▸ Dataset entries
□ □ □ □
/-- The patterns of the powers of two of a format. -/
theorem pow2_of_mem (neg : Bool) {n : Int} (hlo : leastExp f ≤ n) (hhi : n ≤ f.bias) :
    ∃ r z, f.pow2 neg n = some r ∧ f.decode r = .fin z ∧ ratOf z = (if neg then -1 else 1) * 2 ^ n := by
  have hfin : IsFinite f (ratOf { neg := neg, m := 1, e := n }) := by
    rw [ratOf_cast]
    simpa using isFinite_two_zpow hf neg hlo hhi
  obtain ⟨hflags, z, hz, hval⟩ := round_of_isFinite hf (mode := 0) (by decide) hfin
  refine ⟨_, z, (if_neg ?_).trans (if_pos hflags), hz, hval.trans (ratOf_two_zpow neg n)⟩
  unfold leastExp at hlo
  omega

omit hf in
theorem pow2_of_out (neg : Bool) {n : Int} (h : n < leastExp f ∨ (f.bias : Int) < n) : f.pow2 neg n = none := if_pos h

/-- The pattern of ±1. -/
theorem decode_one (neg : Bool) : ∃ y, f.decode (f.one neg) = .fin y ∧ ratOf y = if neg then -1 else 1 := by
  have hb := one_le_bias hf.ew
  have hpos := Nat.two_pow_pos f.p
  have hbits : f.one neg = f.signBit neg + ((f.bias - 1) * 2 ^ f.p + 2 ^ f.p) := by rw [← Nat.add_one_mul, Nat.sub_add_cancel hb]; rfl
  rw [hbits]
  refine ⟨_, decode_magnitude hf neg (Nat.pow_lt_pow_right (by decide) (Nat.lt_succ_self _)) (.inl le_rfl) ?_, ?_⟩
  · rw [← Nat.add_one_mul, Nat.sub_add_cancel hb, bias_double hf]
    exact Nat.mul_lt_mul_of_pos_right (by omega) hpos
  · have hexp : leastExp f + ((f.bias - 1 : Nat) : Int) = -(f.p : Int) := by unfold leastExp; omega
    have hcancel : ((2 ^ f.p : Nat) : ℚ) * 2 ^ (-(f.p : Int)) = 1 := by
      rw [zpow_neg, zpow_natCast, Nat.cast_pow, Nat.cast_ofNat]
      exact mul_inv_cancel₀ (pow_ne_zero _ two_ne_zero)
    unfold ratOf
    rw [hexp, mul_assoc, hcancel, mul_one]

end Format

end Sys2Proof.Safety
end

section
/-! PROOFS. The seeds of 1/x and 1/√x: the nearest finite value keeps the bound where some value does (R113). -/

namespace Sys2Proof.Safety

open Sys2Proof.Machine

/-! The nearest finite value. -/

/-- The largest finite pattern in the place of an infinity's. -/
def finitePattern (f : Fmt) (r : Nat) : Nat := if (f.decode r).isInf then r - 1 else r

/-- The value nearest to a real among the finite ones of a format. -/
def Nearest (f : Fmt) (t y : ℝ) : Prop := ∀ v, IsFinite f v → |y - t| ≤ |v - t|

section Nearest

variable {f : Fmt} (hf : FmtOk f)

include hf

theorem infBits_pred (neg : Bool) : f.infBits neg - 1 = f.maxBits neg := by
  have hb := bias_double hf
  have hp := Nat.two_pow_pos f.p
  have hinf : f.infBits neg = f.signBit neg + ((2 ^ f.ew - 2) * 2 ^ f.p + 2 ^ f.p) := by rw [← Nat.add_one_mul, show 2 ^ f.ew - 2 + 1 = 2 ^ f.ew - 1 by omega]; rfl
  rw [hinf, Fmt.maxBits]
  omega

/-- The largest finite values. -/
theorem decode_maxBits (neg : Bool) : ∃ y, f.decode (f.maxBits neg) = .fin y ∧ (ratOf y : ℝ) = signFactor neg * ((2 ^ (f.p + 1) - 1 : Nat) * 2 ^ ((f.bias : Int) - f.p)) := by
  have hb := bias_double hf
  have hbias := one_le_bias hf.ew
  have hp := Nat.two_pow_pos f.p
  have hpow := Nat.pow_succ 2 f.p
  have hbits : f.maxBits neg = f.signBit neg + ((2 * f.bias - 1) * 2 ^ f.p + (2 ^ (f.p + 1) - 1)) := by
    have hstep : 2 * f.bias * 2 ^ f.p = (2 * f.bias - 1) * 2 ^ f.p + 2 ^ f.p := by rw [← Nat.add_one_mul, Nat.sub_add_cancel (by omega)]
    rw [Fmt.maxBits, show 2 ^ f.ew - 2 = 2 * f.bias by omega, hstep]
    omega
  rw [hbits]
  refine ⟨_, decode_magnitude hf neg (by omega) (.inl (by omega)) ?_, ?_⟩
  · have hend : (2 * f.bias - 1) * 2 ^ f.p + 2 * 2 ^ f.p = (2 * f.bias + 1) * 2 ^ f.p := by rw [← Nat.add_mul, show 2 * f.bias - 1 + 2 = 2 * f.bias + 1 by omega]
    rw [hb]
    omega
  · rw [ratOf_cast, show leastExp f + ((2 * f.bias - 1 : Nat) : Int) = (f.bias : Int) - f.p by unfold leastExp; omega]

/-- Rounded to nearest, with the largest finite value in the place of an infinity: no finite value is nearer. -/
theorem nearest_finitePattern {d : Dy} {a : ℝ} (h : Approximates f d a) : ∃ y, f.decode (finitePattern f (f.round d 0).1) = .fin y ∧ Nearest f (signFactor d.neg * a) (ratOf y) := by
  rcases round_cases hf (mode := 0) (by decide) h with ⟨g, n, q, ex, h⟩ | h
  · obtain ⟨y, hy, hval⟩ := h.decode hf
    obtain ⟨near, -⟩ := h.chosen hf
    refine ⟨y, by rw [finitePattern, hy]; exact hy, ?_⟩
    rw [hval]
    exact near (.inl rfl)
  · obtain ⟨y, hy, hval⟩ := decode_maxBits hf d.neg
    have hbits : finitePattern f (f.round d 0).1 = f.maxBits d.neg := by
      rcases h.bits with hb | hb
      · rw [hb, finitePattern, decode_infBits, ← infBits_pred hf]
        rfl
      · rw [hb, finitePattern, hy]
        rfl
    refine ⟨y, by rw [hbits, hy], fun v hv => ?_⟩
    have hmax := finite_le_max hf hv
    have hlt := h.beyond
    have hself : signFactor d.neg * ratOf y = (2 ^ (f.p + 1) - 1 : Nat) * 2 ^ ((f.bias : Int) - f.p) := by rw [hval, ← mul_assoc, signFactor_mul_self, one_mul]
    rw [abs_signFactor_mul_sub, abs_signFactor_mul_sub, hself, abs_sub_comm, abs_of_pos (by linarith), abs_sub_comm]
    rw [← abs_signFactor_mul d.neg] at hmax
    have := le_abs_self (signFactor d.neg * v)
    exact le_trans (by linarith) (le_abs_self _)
□ □ □ □
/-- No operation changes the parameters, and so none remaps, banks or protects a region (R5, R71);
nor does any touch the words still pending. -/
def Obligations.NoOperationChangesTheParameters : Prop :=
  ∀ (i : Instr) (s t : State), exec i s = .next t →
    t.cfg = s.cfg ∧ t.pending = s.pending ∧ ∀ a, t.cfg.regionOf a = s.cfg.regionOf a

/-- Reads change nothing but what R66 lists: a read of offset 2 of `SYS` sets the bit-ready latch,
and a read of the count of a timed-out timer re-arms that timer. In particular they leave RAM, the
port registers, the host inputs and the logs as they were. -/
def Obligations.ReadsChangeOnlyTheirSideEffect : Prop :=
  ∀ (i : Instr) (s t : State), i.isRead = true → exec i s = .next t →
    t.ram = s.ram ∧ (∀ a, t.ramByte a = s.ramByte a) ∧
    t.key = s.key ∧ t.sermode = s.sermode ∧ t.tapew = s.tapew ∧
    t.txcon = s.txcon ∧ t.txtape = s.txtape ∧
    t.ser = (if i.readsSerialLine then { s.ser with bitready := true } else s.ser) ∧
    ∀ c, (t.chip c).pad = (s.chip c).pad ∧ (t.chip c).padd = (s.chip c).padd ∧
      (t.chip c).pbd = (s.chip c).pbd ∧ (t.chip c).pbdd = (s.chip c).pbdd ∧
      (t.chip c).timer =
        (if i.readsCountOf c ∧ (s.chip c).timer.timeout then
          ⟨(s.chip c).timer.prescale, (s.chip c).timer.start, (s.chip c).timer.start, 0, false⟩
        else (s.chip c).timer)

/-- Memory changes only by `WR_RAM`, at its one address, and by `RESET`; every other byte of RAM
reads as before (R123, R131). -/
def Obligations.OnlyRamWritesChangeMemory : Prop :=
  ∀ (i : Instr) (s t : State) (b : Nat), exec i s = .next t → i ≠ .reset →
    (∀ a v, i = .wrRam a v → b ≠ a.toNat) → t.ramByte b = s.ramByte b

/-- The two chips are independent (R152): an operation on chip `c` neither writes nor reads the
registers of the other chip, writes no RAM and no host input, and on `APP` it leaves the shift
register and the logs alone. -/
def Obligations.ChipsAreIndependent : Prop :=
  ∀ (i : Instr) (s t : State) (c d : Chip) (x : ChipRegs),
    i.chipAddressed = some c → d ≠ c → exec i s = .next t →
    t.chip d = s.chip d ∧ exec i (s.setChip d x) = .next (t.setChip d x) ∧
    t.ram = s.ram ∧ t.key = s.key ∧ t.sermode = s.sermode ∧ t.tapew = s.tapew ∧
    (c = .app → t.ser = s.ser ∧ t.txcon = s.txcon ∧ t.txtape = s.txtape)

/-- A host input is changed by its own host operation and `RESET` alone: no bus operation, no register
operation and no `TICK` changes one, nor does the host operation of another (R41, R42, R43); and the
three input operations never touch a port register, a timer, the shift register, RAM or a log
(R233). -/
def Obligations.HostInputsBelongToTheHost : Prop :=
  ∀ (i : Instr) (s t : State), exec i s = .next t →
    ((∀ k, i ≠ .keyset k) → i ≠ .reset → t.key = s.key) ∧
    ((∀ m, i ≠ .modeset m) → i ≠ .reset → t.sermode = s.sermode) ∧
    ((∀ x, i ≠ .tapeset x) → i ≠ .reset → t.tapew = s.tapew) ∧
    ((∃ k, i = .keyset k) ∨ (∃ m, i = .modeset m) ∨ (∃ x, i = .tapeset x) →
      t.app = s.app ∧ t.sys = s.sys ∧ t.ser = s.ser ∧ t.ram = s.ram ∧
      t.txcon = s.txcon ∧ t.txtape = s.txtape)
□ □ □ □
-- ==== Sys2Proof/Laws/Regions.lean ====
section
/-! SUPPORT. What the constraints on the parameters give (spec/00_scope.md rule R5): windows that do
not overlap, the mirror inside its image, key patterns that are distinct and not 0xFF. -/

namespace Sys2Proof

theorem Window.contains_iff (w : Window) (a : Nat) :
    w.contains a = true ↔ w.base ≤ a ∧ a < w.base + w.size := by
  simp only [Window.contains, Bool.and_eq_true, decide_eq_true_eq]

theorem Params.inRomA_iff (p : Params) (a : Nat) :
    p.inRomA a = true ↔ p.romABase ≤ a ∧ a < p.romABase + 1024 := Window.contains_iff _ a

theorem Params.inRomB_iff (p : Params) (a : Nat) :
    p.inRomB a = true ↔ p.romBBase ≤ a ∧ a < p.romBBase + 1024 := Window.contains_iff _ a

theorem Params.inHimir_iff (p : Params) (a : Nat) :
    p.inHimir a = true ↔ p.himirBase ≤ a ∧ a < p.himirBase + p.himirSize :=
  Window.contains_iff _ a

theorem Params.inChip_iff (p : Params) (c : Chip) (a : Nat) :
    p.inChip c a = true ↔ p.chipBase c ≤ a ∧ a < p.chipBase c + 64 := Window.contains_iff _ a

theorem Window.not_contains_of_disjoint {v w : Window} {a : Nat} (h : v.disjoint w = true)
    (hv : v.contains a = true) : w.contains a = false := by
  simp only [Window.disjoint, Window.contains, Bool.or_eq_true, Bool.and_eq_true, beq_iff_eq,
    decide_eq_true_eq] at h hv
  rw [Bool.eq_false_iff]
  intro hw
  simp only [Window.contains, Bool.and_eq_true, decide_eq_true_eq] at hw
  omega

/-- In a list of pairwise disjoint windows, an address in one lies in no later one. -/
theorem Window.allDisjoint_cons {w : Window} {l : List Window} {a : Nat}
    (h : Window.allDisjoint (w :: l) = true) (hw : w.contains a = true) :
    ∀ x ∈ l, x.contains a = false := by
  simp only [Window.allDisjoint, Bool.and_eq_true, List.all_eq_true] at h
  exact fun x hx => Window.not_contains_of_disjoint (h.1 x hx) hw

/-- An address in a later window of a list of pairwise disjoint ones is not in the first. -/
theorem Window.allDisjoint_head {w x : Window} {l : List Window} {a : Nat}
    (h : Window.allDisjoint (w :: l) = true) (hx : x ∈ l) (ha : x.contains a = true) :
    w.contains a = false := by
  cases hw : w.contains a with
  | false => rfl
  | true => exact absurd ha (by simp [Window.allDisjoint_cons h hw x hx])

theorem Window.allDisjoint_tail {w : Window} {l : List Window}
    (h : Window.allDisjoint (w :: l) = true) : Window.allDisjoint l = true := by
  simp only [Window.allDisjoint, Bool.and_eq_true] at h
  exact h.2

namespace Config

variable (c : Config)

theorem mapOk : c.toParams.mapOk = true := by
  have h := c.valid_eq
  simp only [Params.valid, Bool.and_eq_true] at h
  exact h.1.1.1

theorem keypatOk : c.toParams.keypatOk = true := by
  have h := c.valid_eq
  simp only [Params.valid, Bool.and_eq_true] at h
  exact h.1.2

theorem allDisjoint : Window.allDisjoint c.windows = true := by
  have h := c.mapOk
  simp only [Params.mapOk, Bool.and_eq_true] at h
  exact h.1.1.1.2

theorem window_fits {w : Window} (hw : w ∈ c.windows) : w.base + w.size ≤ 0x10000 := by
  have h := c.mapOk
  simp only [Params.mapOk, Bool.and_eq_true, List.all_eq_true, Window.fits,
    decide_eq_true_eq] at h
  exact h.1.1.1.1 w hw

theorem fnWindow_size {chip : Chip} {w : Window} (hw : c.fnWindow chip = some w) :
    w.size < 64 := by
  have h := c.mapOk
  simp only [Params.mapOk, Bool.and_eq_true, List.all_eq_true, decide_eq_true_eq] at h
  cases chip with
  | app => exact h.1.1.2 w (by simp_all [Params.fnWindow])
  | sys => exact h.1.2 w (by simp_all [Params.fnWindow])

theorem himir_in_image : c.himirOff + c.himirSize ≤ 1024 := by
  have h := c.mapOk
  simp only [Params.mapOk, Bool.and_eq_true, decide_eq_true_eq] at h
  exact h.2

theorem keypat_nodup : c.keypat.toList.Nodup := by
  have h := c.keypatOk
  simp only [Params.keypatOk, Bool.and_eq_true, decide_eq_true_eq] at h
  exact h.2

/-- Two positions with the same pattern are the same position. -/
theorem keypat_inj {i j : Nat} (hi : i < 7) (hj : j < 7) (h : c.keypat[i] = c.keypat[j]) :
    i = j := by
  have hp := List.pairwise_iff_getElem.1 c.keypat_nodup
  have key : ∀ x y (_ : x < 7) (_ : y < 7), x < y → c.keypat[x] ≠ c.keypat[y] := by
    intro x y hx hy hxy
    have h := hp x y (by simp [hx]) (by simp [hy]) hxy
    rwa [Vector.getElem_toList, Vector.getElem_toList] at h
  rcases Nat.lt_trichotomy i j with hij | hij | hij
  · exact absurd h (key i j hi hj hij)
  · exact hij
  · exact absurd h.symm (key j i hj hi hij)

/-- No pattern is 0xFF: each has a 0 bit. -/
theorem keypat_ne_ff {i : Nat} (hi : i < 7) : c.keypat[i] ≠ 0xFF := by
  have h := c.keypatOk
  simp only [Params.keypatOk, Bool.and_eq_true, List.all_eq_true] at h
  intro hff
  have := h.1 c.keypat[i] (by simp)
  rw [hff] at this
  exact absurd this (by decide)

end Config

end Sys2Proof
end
□ □ □ □
▸ YOUR TASK
Using the entries above, return exactly the lines from the line with "two of a format. -/" to the line with "simpa using isFinite_two_zpow", counting both of those lines.

▸ SOLVED PROBLEM
/-- The patterns of the powers of two of a format. -/
theorem pow2_of_mem (neg : Bool) {n : Int} (hlo : leastExp f ≤ n) (hhi : n ≤ f.bias) :
    ∃ r z, f.pow2 neg n = some r ∧ f.decode r = .fin z ∧ ratOf z = (if neg then -1 else 1) * 2 ^ n := by
  have hfin : IsFinite f (ratOf { neg := neg, m := 1, e := n }) := by
    rw [ratOf_cast]
    simpa using isFinite_two_zpow hf neg hlo hhi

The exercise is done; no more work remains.